What the task requires = Output range, inclusive: from the line containing "outcome, each from" to the line containing "def OptWf (o". Restate those lines from the data below word for word and only those.

______

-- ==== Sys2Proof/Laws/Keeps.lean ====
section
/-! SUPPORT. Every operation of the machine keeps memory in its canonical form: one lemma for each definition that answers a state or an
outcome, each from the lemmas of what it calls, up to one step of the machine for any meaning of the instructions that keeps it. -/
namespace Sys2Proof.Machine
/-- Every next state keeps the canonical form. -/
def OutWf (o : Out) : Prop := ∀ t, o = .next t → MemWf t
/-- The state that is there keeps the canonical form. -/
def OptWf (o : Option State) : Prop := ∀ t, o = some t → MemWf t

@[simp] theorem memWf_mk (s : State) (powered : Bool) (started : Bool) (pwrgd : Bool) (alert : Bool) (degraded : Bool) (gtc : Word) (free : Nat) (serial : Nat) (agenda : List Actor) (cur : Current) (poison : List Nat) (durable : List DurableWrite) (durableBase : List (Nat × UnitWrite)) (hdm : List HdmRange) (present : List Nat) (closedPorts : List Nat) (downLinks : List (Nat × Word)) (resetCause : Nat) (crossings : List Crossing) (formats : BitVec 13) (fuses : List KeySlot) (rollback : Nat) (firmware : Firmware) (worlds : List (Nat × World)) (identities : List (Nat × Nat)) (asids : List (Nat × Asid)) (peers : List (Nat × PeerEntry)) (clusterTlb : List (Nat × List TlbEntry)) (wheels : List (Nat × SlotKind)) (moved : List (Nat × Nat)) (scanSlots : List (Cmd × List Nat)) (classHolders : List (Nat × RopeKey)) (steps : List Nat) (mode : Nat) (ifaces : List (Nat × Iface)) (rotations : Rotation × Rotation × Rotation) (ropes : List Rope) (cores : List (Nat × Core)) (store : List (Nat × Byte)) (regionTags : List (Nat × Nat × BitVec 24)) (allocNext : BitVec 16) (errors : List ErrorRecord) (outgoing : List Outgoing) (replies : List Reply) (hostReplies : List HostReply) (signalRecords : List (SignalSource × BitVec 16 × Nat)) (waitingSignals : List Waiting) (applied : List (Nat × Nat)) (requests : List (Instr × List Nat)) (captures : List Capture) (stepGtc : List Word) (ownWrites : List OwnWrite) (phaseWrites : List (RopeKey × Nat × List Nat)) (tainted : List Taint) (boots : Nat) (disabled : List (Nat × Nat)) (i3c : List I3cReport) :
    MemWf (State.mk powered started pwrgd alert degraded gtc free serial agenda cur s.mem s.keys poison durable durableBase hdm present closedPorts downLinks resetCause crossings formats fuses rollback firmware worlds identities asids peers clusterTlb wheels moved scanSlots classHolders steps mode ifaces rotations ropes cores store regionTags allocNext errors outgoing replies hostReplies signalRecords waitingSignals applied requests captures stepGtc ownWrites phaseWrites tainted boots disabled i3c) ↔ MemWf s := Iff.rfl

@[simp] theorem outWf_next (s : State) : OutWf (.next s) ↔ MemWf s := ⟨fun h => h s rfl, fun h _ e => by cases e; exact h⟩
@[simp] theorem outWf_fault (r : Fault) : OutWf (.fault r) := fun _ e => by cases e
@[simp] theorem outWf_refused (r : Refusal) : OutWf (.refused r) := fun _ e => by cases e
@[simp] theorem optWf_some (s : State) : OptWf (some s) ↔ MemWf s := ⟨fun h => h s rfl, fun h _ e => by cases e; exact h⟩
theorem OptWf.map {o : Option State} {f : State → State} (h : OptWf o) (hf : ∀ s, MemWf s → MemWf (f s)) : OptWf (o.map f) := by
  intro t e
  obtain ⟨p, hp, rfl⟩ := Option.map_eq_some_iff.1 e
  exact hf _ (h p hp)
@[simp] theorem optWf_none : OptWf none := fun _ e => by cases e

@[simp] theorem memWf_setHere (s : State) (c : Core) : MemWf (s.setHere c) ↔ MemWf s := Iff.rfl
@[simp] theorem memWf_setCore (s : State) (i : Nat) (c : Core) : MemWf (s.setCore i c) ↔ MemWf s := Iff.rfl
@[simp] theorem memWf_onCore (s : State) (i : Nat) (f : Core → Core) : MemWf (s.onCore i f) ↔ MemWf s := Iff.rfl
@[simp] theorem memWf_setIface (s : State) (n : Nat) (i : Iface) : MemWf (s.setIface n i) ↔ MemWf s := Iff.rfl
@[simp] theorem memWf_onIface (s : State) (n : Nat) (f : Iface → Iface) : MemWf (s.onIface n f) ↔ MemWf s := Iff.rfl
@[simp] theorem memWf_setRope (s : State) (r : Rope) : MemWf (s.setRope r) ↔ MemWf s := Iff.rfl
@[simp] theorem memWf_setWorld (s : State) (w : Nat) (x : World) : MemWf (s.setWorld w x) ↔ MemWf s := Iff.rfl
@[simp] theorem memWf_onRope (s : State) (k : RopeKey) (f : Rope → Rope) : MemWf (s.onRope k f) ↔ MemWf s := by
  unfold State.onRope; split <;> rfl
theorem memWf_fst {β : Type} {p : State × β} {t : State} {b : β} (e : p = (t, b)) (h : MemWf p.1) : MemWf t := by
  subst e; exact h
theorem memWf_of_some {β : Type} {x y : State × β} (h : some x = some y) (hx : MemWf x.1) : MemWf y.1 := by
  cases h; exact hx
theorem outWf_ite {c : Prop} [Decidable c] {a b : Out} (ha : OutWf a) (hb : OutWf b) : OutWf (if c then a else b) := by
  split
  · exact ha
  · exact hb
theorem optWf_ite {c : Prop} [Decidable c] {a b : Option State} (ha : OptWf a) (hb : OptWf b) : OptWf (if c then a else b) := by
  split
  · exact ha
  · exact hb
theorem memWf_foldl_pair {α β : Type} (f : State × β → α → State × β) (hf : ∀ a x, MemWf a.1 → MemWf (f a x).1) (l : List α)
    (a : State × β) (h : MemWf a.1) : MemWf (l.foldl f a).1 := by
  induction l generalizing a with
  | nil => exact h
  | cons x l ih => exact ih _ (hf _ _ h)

______

Solution to the exercise =
outcome, each from the lemmas of what it calls, up to one step of the machine for any meaning of the instructions that keeps it. -/
namespace Sys2Proof.Machine
/-- Every next state keeps the canonical form. -/
def OutWf (o : Out) : Prop := ∀ t, o = .next t → MemWf t
/-- The state that is there keeps the canonical form. -/
def OptWf (o : Option State) : Prop := ∀ t, o = some t → MemWf t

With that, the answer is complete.